GIVEN ENTRIES:
/-- What the dry crossing notes of a boarding (R477): from frame 16 on every cell of every running link, and every filter and AN item in an input
set, boards fresh. -/
def Dev.dryBoarding (d : Dev) : Dev :=
  match d.tt.active with
  | none => d
  | some x =>
    let cells := decide (16 ≤ d.tide % 4096) && (List.range 32).any fun l => d.onAt .CLINK_STAT_RUNNING l
      && (List.range (d.rdAt .CLINK_CFG_NCELL l)).any fun p => d.staleItem 3 (48 * l + p)
    let ins := x.tasks.any fun t => t.ins.any fun e => (decide (e.cls = 1) || decide (e.cls = 2))
      && (List.range e.count).any fun k => d.staleItem e.cls (e.first + k)
    (d.when cells fun y => y.dryNote 3).when ins fun y => y.dryNote 4

/-- At the end of a hyperperiod of the dry crossing, what it met waits to be judged (R477): there are three attempts in all. -/
def Dev.dryClose (d : Dev) : Dev :=
  if decide (d.tide % 4096 = 0) && d.tt.active.isSome && !d.sys.dryPassed && decide (d.sys.dryAttempts < 3) then
    { d with sys := { d.sys with dryEnd := some d.sys.dryFault, dryFault := 0 } }
  else d

/-- Boarding at the edge that opens the present frame. -/
def Dev.board (d : Dev) (lateF lateA : Nat → Bool) : Dev :=
  let own := d.ownItem lateF lateA
  let missing := d.boardsPaired && ((!d.on .PWM_STAT_LEAD && decide (d.twin.mirrorFor ≠ some d.tide))
    || (List.range 1536).any fun c => (d.agreedReport d.peerFresh c).2)
  let items := boardTable (d.boardedItem own)
  let d1 := { d with vcs := { d.vcs with boarded := items, boardBad := [] } }
  let d2 := d1.onTwin fun t => { t with
    delay := boardTable fun c i => if mirroredClass c i then own c i else 0
    ownReps := d.conv.reps, fills := [], peerMap := none }
  let d3 := { d2 with conv := { d2.conv with reps := [] } }
  (((d3.filterBoarded lateF).adcBoarded lateA).when missing fun x => x.lerr 3).dryBoarding

/-! ### The Tide edge (R32 to R34) -/

/-- The IEEE 1588 clock after `n` ticks of 2.5 ns (R235): each adds PTPINC units of 2^-28 ns, and an adjustment counts at the first. -/
def EthNet.run (e : EthNet) (inc n : Nat) : EthNet :=
  let t := (e.ns : Int) + e.adj.getD 0
  let u := t * 2 ^ 28 + e.frac + inc * n
  let ns := u / 2 ^ 28
  { e with adj := none, frac := (u % 2 ^ 28).toNat, sec := ((e.sec : Int) + ns / 1000000000).toNat % 2 ^ 48, ns := (ns % 1000000000).toNat }

/-- The calendar after `n` ticks of 2.5 ns, with the rate trimmed by `trim` × 0.1 ppm (R411): it stands still once it has ended. -/
def Fm.run (f : Fm) (n : Nat) (trim : Int) : Fm :=
  if f.calStopped then f
  else
    let u := f.calFrac + 25 * n * (10000000 + trim).toNat
    { f with cal := f.cal + u / 100000000000, calFrac := u % 100000000000 }

/-- A hyperperiod boundary (R33, R51): BND, the event, and the capture of the IEEE 1588 time, kept back while a reader holds the registers. -/
def Dev.boundary (d : Dev) (held : Bool) : Dev :=
  let d1 := (d.flag .TIDE_STAT_BND true).raise 6
  let t := (d1.ethn.sec, d1.ethn.ns)
  if held && d.tt.captureHeld then d1.onTt fun x => { x with ptpNext := some t } else d1.captureTo t

def Dev.onNode (d : Dev) (f : NodeNet → NodeNet) : Dev := { d with node := f d.node }

/-- Landing `l` enters a state (R220): coming up, its nodes are absent until a report comes (Table 9-1); falling down raises the event. -/
def Dev.landEnter (d : Dev) (l st : Nat) : Dev :=
  let was := d.rdAt .NODE_LCFG_STATE l
  if !d.onAt .NODE_LCFG_EN l || decide (was = st) then d
  else
    let d1 := d.wrAt .NODE_LCFG_STATE l st
    if st = 2 then
      (d1.wr .NODE_STAT_NUP (d.rd .NODE_STAT_NUP + 1)).onNode fun n => { n with silent := n.silent.set 0 l 0, raised := n.raised ++ [l] }
    else if was = 2 then ((d1.wr .NODE_STAT_NUP (d.rd .NODE_STAT_NUP - 1)).flag .NODE_STAT_LDOWN true).raise 424
    else d1

/-- Landing states whose edge has come are entered (R220, R333). -/
def Dev.landingsRise (d : Dev) : Dev :=
  let due := d.node.states.filter fun e => decide (e.1 ≤ d.tide)
  due.foldl (fun x e => x.landEnter e.2.1 e.2.2) (d.onNode fun n => { n with states := n.states.filter fun e => decide (d.tide < e.1) })

/-! ### The Hawser's frame messages (R338 to R340) -/

/-- The HEART body at the edge of frame N (Table 14-5). -/
def Dev.heartBody (d : Dev) : List Byte :=
  leBytes 8 d.twin.dgst ++ leBytes 1 (d.rd .TWIN_STAT_STATE) ++ leBytes 1 d.twin.lerr1 ++ leBytes 2 0 ++ leBytes 4 d.twin.mirn
    ++ leBytes 8 d.cseq ++ leBytes 8 d.cus.head ++ leBytes 4 (d.rd .TTB_ACTID) ++ leBytes 4 (d.rd .TTB_PENDID) ++ leBytes 24 0

/-- `n` fields of `w` bits packed into bytes, the first in the lowest bits. -/
def packBits (w n bytes : Nat) (f : Nat → Nat) : List Byte :=
  leBytes bytes ((List.range n).foldl (fun a i => a + f i % 2 ^ w * 2 ^ (w * i)) 0)

/-- The pulses that the frame before added for input `j`. -/
def Dev.pulsesAdded (d : Dev) (j : Nat) : Nat := d.twin.pulses.at 0 (2 * j) + d.twin.pulses.at 0 (2 * j + 1)

/-- A 12-byte item of a MIRROR body (R339). -/
def mirrorItem (c i v : Nat) : List Byte := leBytes 1 c ++ leBytes 1 0 ++ leBytes 2 i ++ leBytes 8 v

/-- The MIRROR body for the next edge (R339): the copies that the leading twin holds back, and the changed metering temperatures. `added`: the pulses of the
frame before. -/
def Dev.mirrorBody (d : Dev) (added : Nat → Nat) : List Byte :=
  let v := fun c i => (d.twin.delay.at 0 (boardKey c i)).toNat
  let items := match d.tt.active with
    | some x => [2, 6, 7].flatMap fun c => (List.range 256).flatMap fun i =>
        if x.boards c i && !(c == 6 && i == 13) then mirrorItem c i (v c i) else []
    | none => []
  leBytes 8 (d.tide + 1) ++ packBits 2 48 12 (v 4) ++ packBits 3 32 12 (v 5)
    ++ ((List.range 16).flatMap fun j => leBytes 4 (v 0xC j) ++ leBytes 1 (added j)) ++ items
    ++ d.twin.tempWait.flatMap fun e => mirrorItem 0x80 e.1 e.2

/-- HEART, MIRROR and CELLST of a frame (Table 14-4). -/
def Dev.frameMessages (d : Dev) (added : Nat → Nat) : Dev :=
  if !d.hawserUp then d
  else
    let d1 := d.hawserSend 1 d.heartBody
    let b := d1.mirrorBody added
    let d2 := if d1.boardsPaired && d1.on .PWM_STAT_LEAD then (d1.hawserSend 2 b).onTwin fun t => { t with mirnNext := b.length, tempNext := t.tempWait, tempWait := [] } else d1
    if (List.range 32).any fun l => d2.onAt .CLINK_STAT_RUNNING l then
      d2.hawserSend 3 (packBits 1 1536 192 fun c => bit01 (decide (d2.twin.ownReps.at 0 c ≠ 0)))
    else d2

/-- The control die's part of a Tide edge. `added`: the pulses of the frame that ended. What the shipped tasks stored into exchange nodes in that frame is
seen from this one on (R166). -/
def Dev.frameOpen (d : Dev) (lateF lateA : Nat → Bool) (added : Nat → Nat) : Dev :=
  let out := if d.tt.landed && !d.twin.depose then !d.twin.twrOut else d.twin.twrOut
  let d1 := d.onTt fun t => { t with nextOrder := [], ended := [], endedStores := [], landed := false }
  let d2 := d1.onTwin fun t => { t with
    lerr2 := t.lerr1, lerr1 := t.lerr, lerr := if d.sys.devFailed then 2 else 0, twrOut := out
    mirn := if d.on .PWM_STAT_LEAD || decide (t.mirrorFor = some d.tide) then t.mirnNext else 0
    expoTicks := if d.on .TWIN_EXPO_OPEN then t.expoTicks + d.rd .TIDE_PERIOD_ACT else t.expoTicks }
  let d3 := (((d2.dryClose.board lateF lateA).landingsRise).wr .TWIN_EXPO_MS (min (2 ^ 31 - 1) (d2.twin.expoTicks / 400000))).frameMessages added
  { d3 with
    pager := { d3.pager with lines := d3.pager.lines.map fun e => (e.1, { e.2 with usable := e.2.res }) }
    prog := { d3.prog with seen := d3.prog.pub } }

/-- Pulses that the pair adds to the Tally at this edge (R333). -/
def Dev.pulsesIn (d : Dev) : Dev :=
  if d.paired && d.counting then
    (d.twin.pulses.foldl (fun x e => x.tlAdd (128 + e.1) (e.2 * 2 ^ 32)) d).onTwin fun t => { t with pulses := [] }
  else d

/-- The mirrored metering temperatures whose edge has come apply (R333); a part that no longer boards as one of a pair takes its own at once. -/
def Dev.tempsIn (d : Dev) : Dev :=
  let l := d.twin.tempNext ++ (if d.boardsPaired then [] else d.twin.tempWait)
  (l.foldl (fun x e => x.setTemp e.1 e.2) d).onTwin fun t => { t with tempNext := [], tempWait := if d.boardsPaired then t.tempWait else [] }

/-- At the edge of the cut a joining twin with COVER = 1 adopts the other part's registers (R350). -/
def Dev.adoptAt (d : Dev) : Dev :=
  match d.twin.cutAt, d.twin.adopt with
  | some c, some l =>
    if c = d.tide then
      (((List.range 160).foldl (fun x n => x.onCus fun k => { k with tl := k.tl.set 0 n (l.getD n 0 % 2 ^ 128) }) d)).onTwin fun t =>
        { t with adopt := none }
    else d
  | _, _ => d

/-- A Tide edge opens a frame (R32): the first after a restart opens frame 0. What the ports sent in the frame before has left them (R234). -/
def Dev.tideEdge (d : Dev) (lateF lateA : Nat → Bool) (held : Bool) : Dev :=
  let p := d.rd .TIDE_PERIOD_ACT
  let n := if d.tt.opened then d.tide + 1 else d.tide
  let c := d.ctl fun x => x.each 4 fun y k => y.transmit (5 * p / 2) k
  let d0 := { c with fm := d.fm.run p (toSigned 16 (d.rd .FM_CALTRIM)), ethn := if d.on .ETH_PTPCTL_EN then c.ethn.run (d.rd .ETH_PTPINC) p else c.ethn }
  let d1 := ((d0.captureLate.wr64 .TIDE_CNTLO .TIDE_CNTHI n).wr .TIDE_HPIDX_IDX (n % 4096)).onTt fun t => { t with opened := true }
  let d2 := (d1.when (decide (n % 4096 = 0)) fun x => x.boundary held).onTt fun t => { t with captureHeld := false }
  let d3 := ((d2.adoptAt.pulsesIn.tempsIn.clocksRun p).each 32 Dev.thrLoad).onTwin fun t => { t with tl0 := d2.cus.tl }
  (d3.onCus fun u => { u with since := u.since + p }).ctl fun x => x.frameOpen lateF lateA d2.pulsesAdded

/-- TIDE_EDGE (R32). `lateF`, `lateA`: control filters and analog inputs whose latest output came within 100 ns of the edge (R263, R377); `held`: a
reader holds the capture registers (R51). -/
def execTideEdge (lateF : BitVec 48) (lateA : BitVec 64) (held : Bool) (s : State) : Host.Outcome State Fault Refusal :=
  s.updM fun _ d =>
    let late := fun n => bitOf lateA.toNat n
    let word := fun n => (d.adcItem n (late n)).toNat % 2 ^ 32
    let d1 := d.tideEdge (fun n => bitOf lateF.toNat n) late held
    d1.adcRow d1.tide word

/-- A value that was at or below the count when it was written never fires (R52). -/
def Dev.alarmAhead (d : Dev) : Bool :=
  match d.tt.almAt with
  | some n => decide (n < d.rd64 .TIDE_ALMLO .TIDE_ALMHI)
  | none => true

/-- TIDE_ALARM (R51, R52): at the edge whose count equals ALMHI:ALMLO. -/
def execTideAlarm (s : State) : Host.Outcome State Fault Refusal :=
  s.upd fun d =>
    if d.on .TIDE_STAT_ALMEN ∧ d.alarmAhead ∧ d.tide = d.rd64 .TIDE_ALMLO .TIDE_ALMHI then
      ((d.flag .TIDE_STAT_ALM true).flag .TIDE_STAT_ALMEN false).raise 5
    else d

/-- A write of TIDE.ALMLO or, with `high`, ALMHI clears ALMEN (R52). -/
def Dev.tideAlarmSet (d : Dev) (high : Bool) (v : Nat) : Dev :=
  ((d.wr (if high then .TIDE_ALMHI else .TIDE_ALMLO) v).flag .TIDE_STAT_ALMEN false).onTt fun t => { t with almAt := some d.tide }

/-- TIDE_ALARM_SET (R52). -/
def execTideAlarmSet (req : Requester) (high : Bool) (value : BitVec 32) (s : State) : Host.Outcome State Fault Refusal :=
  s.upd fun d => d.byFerryman req fun x => x.tideAlarmSet high value.toNat

/-- TIDE_COUNT_READ (R51). -/
def execTideCountRead (req : Requester) (s : State) : Host.Outcome State Fault Refusal :=
  s.upd fun d =>
    { d with lat := { d.lat with tideHi := d.lat.tideHi.set 0 req.id (d.rd .TIDE_CNTHI) } }.answer (d.rd .TIDE_CNTLO)

/-- PTP_CAPTURE_READ (R51). -/
def execPtpCaptureRead (req : Requester) (s : State) : Host.Outcome State Fault Refusal := s.upd Dev.captureHold

/-! ### Dispatch (R37, R38, R49, R92) -/

/-- The task of engine `e` to be served next in the present frame: the lowest ORDER not yet served. -/
def Dev.nextTask (d : Dev) (e : Nat) : Option Task :=
  match d.tt.active with
  | none => none
  | some x =>
    let due := x.tasks.filter fun t =>
      let r := d.tide % 2 ^ t.rate
      decide (t.engine = e) && decide (t.phase ≤ r) && decide (r < t.phase + t.segs) && decide (d.tt.nextOrder.at 0 e ≤ t.order)
    due.foldl (fun b t => match b with
      | none => some t
      | some u => if t.order < u.order then some t else some u) none

/-- The host commands that an activation boards as their owner (R92): the queues that its input set names and no task of a lower TASKID does, with the
SEQ of each valid command. -/
def Dev.ownedCommands (d : Dev) (t : Task) : List (Nat × Nat) :=
  match d.tt.active with
  | none => []
  | some x => (List.range 16).filterMap fun q =>
    let names (u : Task) : Bool := u.ins.any fun e => decide (e.cls = 6) && decide (e.first ≤ q) && decide (q < e.first + e.count)
    let v := (d.vcs.boarded.at 0 (boardKey 6 q)).toNat
    if names t && !(x.tasks.any fun u => decide (u.id < t.id) && names u) && bitOf v 63 then some (q, bitsOf v 62 48) else none

/-- STAT of an engine: STATE 0 clock stopped, 1 running, 2 halted (Table 4-10). -/
def Dev.engineState (d : Dev) (e st : Nat) : Dev := if e < 8 then d.wrAt .CE_STAT_STATE e st else if e = 8 then d.wr .SE_STAT_STATE st else d

/-- A segment starts on engine `e` with its registers cleared (R38); on the pair, SE1's too. -/
def Dev.segmentStart (d : Dev) (e : Nat) (t : Task) (j pc : Nat) : Dev :=
  let halt := e < 8 && d.onAt .CE_DBG_HALT e
  let d1 := d.setEngine e { pc := pc, running := true, task := t.id, seg := j, budget := t.budget, halted := halt, step := false, stepCycle := none }
  let d2 := (d1.engineState e (if halt then 2 else 1)).when (decide (e < 8)) fun y => (y.wrAt .CE_STAT_TASK e t.id).flagAt .CE_DBG_HALTED e halt
  if e = 8 then (d2.wr .SE_STAT_TASK t.id).setEngine 9 {} else d2

/-- The joining twin's control engines do not execute before the cut (R348). -/
def Dev.joining (d : Dev) : Bool :=
  decide (d.rd .TWIN_STAT_STATE = 2) && (match d.twin.cutAt with
    | some c => decide (d.tide < c)
    | none => true)

/-- The scheduler serves the next slot of engine `e` (R37): a segment starts, or the slot of an idle activation passes (R49); none on an engine that is
halted (R466). -/
def Dev.dispatch (d : Dev) (e : Nat) : Dev :=
  if (d.engine e).running || (decide (e < 8) && (d.joining || d.onAt .CE_DBG_HALT e)) then d
  else match d.nextTask e with
    | none => d
    | some t =>
      let j := d.tide % 2 ^ t.rate - t.phase
      let d1 := d.onTt fun x => { x with nextOrder := x.nextOrder.set 0 e (t.order + 1) }
      if j = 0 then (d1.onAct t.id fun _ => { next := 0, commands := d1.ownedCommands t }).segmentStart e t 0 t.entry
      else
        let a := d1.tt.acts.at {} t.id
        if a.idle || decide (a.next ≠ j) then d1
        else (d1.onAct t.id fun y => { y with commands := y.commands ++ d1.ownedCommands t }).segmentStart e t j a.resume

TASK INSTRUCTIONS: From the material above, copy exactly the lines between the line holding "if x.boards c" and the line holding "let d2 := if", inclusive, and only those.

RESULT FOR THIS TASK:
        if x.boards c i && !(c == 6 && i == 13) then mirrorItem c i (v c i) else []
    | none => []
  leBytes 8 (d.tide + 1) ++ packBits 2 48 12 (v 4) ++ packBits 3 32 12 (v 5)
    ++ ((List.range 16).flatMap fun j => leBytes 4 (v 0xC j) ++ leBytes 1 (added j)) ++ items
    ++ d.twin.tempWait.flatMap fun e => mirrorItem 0x80 e.1 e.2

/-- HEART, MIRROR and CELLST of a frame (Table 14-4). -/
def Dev.frameMessages (d : Dev) (added : Nat → Nat) : Dev :=
  if !d.hawserUp then d
  else
    let d1 := d.hawserSend 1 d.heartBody
    let b := d1.mirrorBody added
    let d2 := if d1.boardsPaired && d1.on .PWM_STAT_LEAD then (d1.hawserSend 2 b).onTwin fun t => { t with mirnNext := b.length, tempNext := t.tempWait, tempWait := [] } else d1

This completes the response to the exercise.